EXERCISE BRIEF: In the entries that follow, the line with "s.maf with buf" opens the range and the line with "def DemodMeets (s" closes it; repeat that range exactly, both lines included.

>>>

-- ==== Sys2Proof/Certificates/Slice0/Obligations.lean ====
section
/-! DEFINITION. The statements for the provers, each a numbered rule of spec/ or a consequence of such rules. -/

open Sys2Proof Sys2Proof.Machine

namespace Sys2Proof.Claims

/-! ## Vocabulary of the statements -/

/-- The answer OK without results. -/
def ok0 : Option Answer := some ⟨.ok, none, none⟩

/-- The answer OK with one number. -/
def ok1 (v : Value) : Option Answer := some ⟨.ok, some (.num v), none⟩

/-- The answer OK with two numbers. -/
def ok2 (v w : Value) : Option Answer := some ⟨.ok, some (.num v), some (.num w)⟩

/-- The answer HALTED. -/
def haltedAnswer : Option Answer := some ⟨.halted, none, none⟩

/-- The state after a fault of the command with word `w`: the state before it, but for STATUS and the answer HALTED (R303). -/
def faulted (c : Cause) (w : CmdWord) (s : State) : State :=
  { s with status := statusWord c w, answer := haltedAnswer }

/-- The reserved opcodes, as R107 (b) lists them. -/
def ReservedOpcode (c : Nat) : Prop :=
  (0x02 ≤ c ∧ c ≤ 0x0F) ∨ (0x13 ≤ c ∧ c ≤ 0x1F) ∨ (0x22 ≤ c ∧ c ≤ 0x2F) ∨ (0x31 ≤ c ∧ c ≤ 0x3F) ∨
    (0x46 ≤ c ∧ c ≤ 0x47) ∨ (0x4D ≤ c ∧ c ≤ 0x4F) ∨ (0x51 ≤ c ∧ c ≤ 0xFF)

/-- The format-P opcodes (R105). -/
def PlainOpcode (c : Nat) : Prop := c ∈ [0x00, 0x01, 0x10, 0x12, 0x20, 0x21, 0x30, 0x50]

/-- The number of operands of an opcode (R105). -/
def operandCount (c : Nat) : Nat :=
  if c ∈ [0x00, 0x10, 0x11, 0x41, 0x42, 0x43, 0x44, 0x45] then 0 else if c = 0x4B then 3 else 1

/-- A malformed transaction: an illegal word (R107) or a wrong number of operands (R108). -/
def Malformed (w : CmdWord) (ops : List Value) : Prop :=
  w.extractLsb' 9 7 ≠ 0 ∨ ReservedOpcode (w.extractLsb' 0 8).toNat ∨
    (PlainOpcode (w.extractLsb' 0 8).toNat ∧ w.getLsbD 8 = true) ∨
    ops.length ≠ operandCount (w.extractLsb' 0 8).toNat

/-- The sixteen checks of reset as R342's table words them. -/
def ResetCheckHolds (par : Config.Params) (c : Config.Record) (k : Nat) : Prop :=
  let div := Value.div par.num
  let fin := fun v : Value => v.isFinite = true
  let good := fun p : Config.PidRecord =>
    fin p.Ts ∧ fin p.p ∧ fin p.i ∧ fin p.d ∧ fin p.gain ∧ (fin p.min ∨ p.min = .inf true) ∧ (fin p.max ∨ p.max = .inf false)
  let pos := fun v : Value => (Value.fin 0).lt v = true
  match k with
  | 1 => par.sineTable.length = 1024 ∧ ∀ v ∈ par.sineTable, fin v
  | 2 =>
    fin c.oscAmplitude ∧ fin c.oscOffset ∧ fin c.oscFreq ∧ fin c.oscPhase ∧ fin c.oscClock ∧ fin c.loopRate ∧
      fin c.mafCutoff ∧ fin c.slowRate ∧ good c.pidFast ∧ good c.pidSlow
  | 3 => 1 ≤ c.oscG ∧ c.oscG ≤ c.oscW ∧ c.oscW ≤ 64
  | 4 => 2 ^ c.oscG ≤ 1024
  | 5 => pos c.oscClock
  | 6 =>
    let q := div c.oscFreq (div c.oscClock (toNum par.num (2 ^ c.oscW : Nat)))
    fin q ∧ 0 ≤ q.round ∧ q.round ≤ (2 ^ c.oscW : Nat) - 1
  | 7 =>
    match par.num with
    | .exact => True
    | .ieee f =>
      fin (div (Value.mul par.num (Value.sub par.num c.oscPhase (.fin 0)) (toNum par.num (2 ^ c.oscW : Nat)))
        (div (piIeee f) (toNum par.num 2)))
  | 8 => pos c.loopRate
  | 9 =>
    let q := div c.loopRate c.mafCutoff
    pos c.mafCutoff ∧ fin q ∧ 1 ≤ q.round ∧ q.round ≤ par.capacity
  | 10 => pos c.pidFast.Ts
  | 11 => c.pidFast.min.le c.pidFast.max = true
  | 12 =>
    fin (div (Value.mul par.num c.pidFast.i c.pidFast.Ts) (toNum par.num 2)) ∧ fin (div c.pidFast.d c.pidFast.Ts)
  | 13 => pos c.pidSlow.Ts
  | 14 => c.pidSlow.min.le c.pidSlow.max = true
  | 15 =>
    fin (div (Value.mul par.num c.pidSlow.i c.pidSlow.Ts) (toNum par.num 2)) ∧ fin (div c.pidSlow.d c.pidSlow.Ts)
  | 16 =>
    let q := div c.loopRate c.slowRate
    pos c.slowRate ∧ fin q ∧ 1 ≤ q.round
  | _ => True

/-- `n` is the detuning step of R168: `round(((phi - seen) * toNUM(2^W)) / (pi / 2))`. Under Exact, where pi is the real pi (R19), no
integer is nearer to the quotient, and none is as near: no quotient lies halfway, since pi is transcendental. -/
def DetuneIs (fmt : NumFormat) (phi seen : Value) (W : Nat) (n : Int) : Prop :=
  match fmt with
  | .exact => |(n : Real) - (phi.real - seen.real) * 2 ^ W / (Real.pi / 2)| ≤ 1 / 2
  | .ieee f =>
    n = (Value.div fmt (Value.mul fmt (Value.sub fmt phi seen) (toNum fmt (2 ^ W : Nat)))
      (Value.div fmt (piIeee f) (toNum fmt 2))).round

/-- What R53 says of a controller after reset. -/
def PidResetTo (fmt : NumFormat) (r : Config.PidRecord) (P : Pid) : Prop :=
  P.Ts = r.Ts ∧ P.p = r.p ∧ P.i = r.i ∧ P.d = r.d ∧ P.K = r.gain ∧ P.min = r.min ∧ P.max = r.max ∧ P.aw = r.aw ∧
  P.coef.zero = ⟨r.p, Value.div fmt (Value.mul fmt r.i r.Ts) (toNum fmt 2), Value.div fmt r.d r.Ts⟩ ∧
  P.coef.one = P.coef.zero ∧ P.ac = 0 ∧
  P.dly.zero = ⟨.fin 0, .fin 0, .fin 0, .fin 0⟩ ∧ P.dly.one = P.dly.zero ∧ P.ad = 1 ∧
  P.fsm = .idle ∧ P.frozen = true ∧
  P.cv = (if (Value.fin 0).lt r.min then r.min else if r.max.lt (.fin 0) then r.max else .fin 0)

/-- `interp(x) = v` as R141 writes it. -/
def InterpIs (fmt : NumFormat) (wt : List Value) (x v : Value) : Prop :=
  (x.lt (.fin 0) = true ∧ v = .fin 0) ∨
  (x.lt (.fin 0) = false ∧ x.lt (toNum fmt 1023) = true ∧ 0 ≤ x.floor ∧
    ∃ a b, wt[x.floor.toNat]? = some a ∧ wt[x.floor.toNat + 1]? = some b ∧
      v = Value.add fmt a (Value.mul fmt (Value.sub fmt x (toNum fmt x.floor)) (Value.sub fmt b a))) ∨
  (x.lt (.fin 0) = false ∧ x.lt (toNum fmt 1023) = false ∧
    ∃ a b, wt[1023]? = some a ∧ wt[0]? = some b ∧
      v = Value.add fmt a (Value.mul fmt (Value.sub fmt x (toNum fmt 1023)) (Value.sub fmt b a)))

/-- Has the configured phase offset changed since the last advance (R162)? -/
def PhaseChanged (o : Osc) : Prop := o.phaseCfg.eq o.phaseSeen = false

/-- The primary accumulator after an advance (R161). -/
def nextAccP (o : Osc) : Int := fold o.W (o.accP + o.fw)

/-- The shifted accumulator after an advance (R162). -/
def nextAccS (o : Osc) : Int :=
  if o.phaseCfg.eq o.phaseSeen then fold o.W (o.accS + o.fw) else fold o.W (o.accS + (o.fw + o.detune))

/-- The oscillator after an advance (R161, R162). -/
def advanced (o : Osc) : Osc :=
  { o with
    accP := nextAccP o
    accS := nextAccS o
    phaseSeen := if o.phaseCfg.eq o.phaseSeen then o.phaseSeen else o.phaseCfg }

/-- The table position of an accumulator (R164). -/
def position (fmt : NumFormat) (o : Osc) (acc : Int) : Value :=
  Value.div fmt (toNum fmt acc) (toNum fmt (2 ^ (o.W - o.G) : Nat))

/-- The outputs `(yp, ys)` of an advance (R165). -/
def OutputsAre (fmt : NumFormat) (wt : List Value) (o : Osc) (yp ys : Value) : Prop :=
  (o.en = false ∧ yp = .fin 0 ∧ ys = .fin 0) ∨
  (o.en = true ∧ InterpIs fmt wt (position fmt o (nextAccP o)) yp ∧
    ∃ y, InterpIs fmt wt (position fmt o (nextAccS o)) y ∧ ys = Value.add fmt (Value.mul fmt y o.amp) o.off)

/-- The window length of the next update, in its range (R190). -/
def WindowIs (s : State) (n : Nat) : Prop :=
  (Value.div s.par.num s.maf.fs s.maf.fc).round = (n : Int) ∧ 1 ≤ n ∧ n ≤ s.par.capacity

/-- The running sum after feeding `x` (R190). -/
def nextSum (s : State) (old x : Value) : Value :=
  Value.add s.par.num (Value.sub s.par.num s.maf.sum old) x

/-- The filter after feeding `x` with window `n` (R190). -/
def fed (s : State) (old x : Value) (n : Nat) : Maf :=
  { s.maf with buf := s.maf.buf.set s.maf.cur x, sum := nextSum s old x, N := n, cur := (s.maf.cur + 1) % n }

/-- The average that the update returns (R190). -/
def average (s : State) (old x : Value) (n : Nat) : Value := Value.div s.par.num (nextSum s old x) (toNum s.par.num n)

/-- What a demodulation of `e` meets in legal widths: the oscillator's outputs `yp` and `ys`, the oldest entry `old` of BUF, and the window
`n` (R165, R190, R211). -/
def DemodMeets (s : State) (yp ys old : Value) (n : Nat) : Prop :=
  1 ≤ s.osc.G ∧ s.osc.G ≤ s.osc.W ∧ OutputsAre s.par.num s.wt s.osc yp ys ∧ s.maf.buf[s.maf.cur]? = some old ∧ WindowIs s n

/-- The values that a demodulation checks: its operand, the oscillator's outputs, the product, the filter's sum and its average (R211,
R305). -/
def DemodFinite (s : State) (e yp ys old : Value) (n : Nat) : Prop :=
  e.isFinite = true ∧ yp.isFinite = true ∧ ys.isFinite = true ∧ (Value.mul s.par.num e ys).isFinite = true ∧
    (nextSum s old (Value.mul s.par.num e ys)).isFinite = true ∧
    (average s old (Value.mul s.par.num e ys) n).isFinite = true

<<<

TASK ANSWER:
  { s.maf with buf := s.maf.buf.set s.maf.cur x, sum := nextSum s old x, N := n, cur := (s.maf.cur + 1) % n }

/-- The average that the update returns (R190). -/
def average (s : State) (old x : Value) (n : Nat) : Value := Value.div s.par.num (nextSum s old x) (toNum s.par.num n)

/-- What a demodulation of `e` meets in legal widths: the oscillator's outputs `yp` and `ys`, the oldest entry `old` of BUF, and the window
`n` (R165, R190, R211). -/
def DemodMeets (s : State) (yp ys old : Value) (n : Nat) : Prop :=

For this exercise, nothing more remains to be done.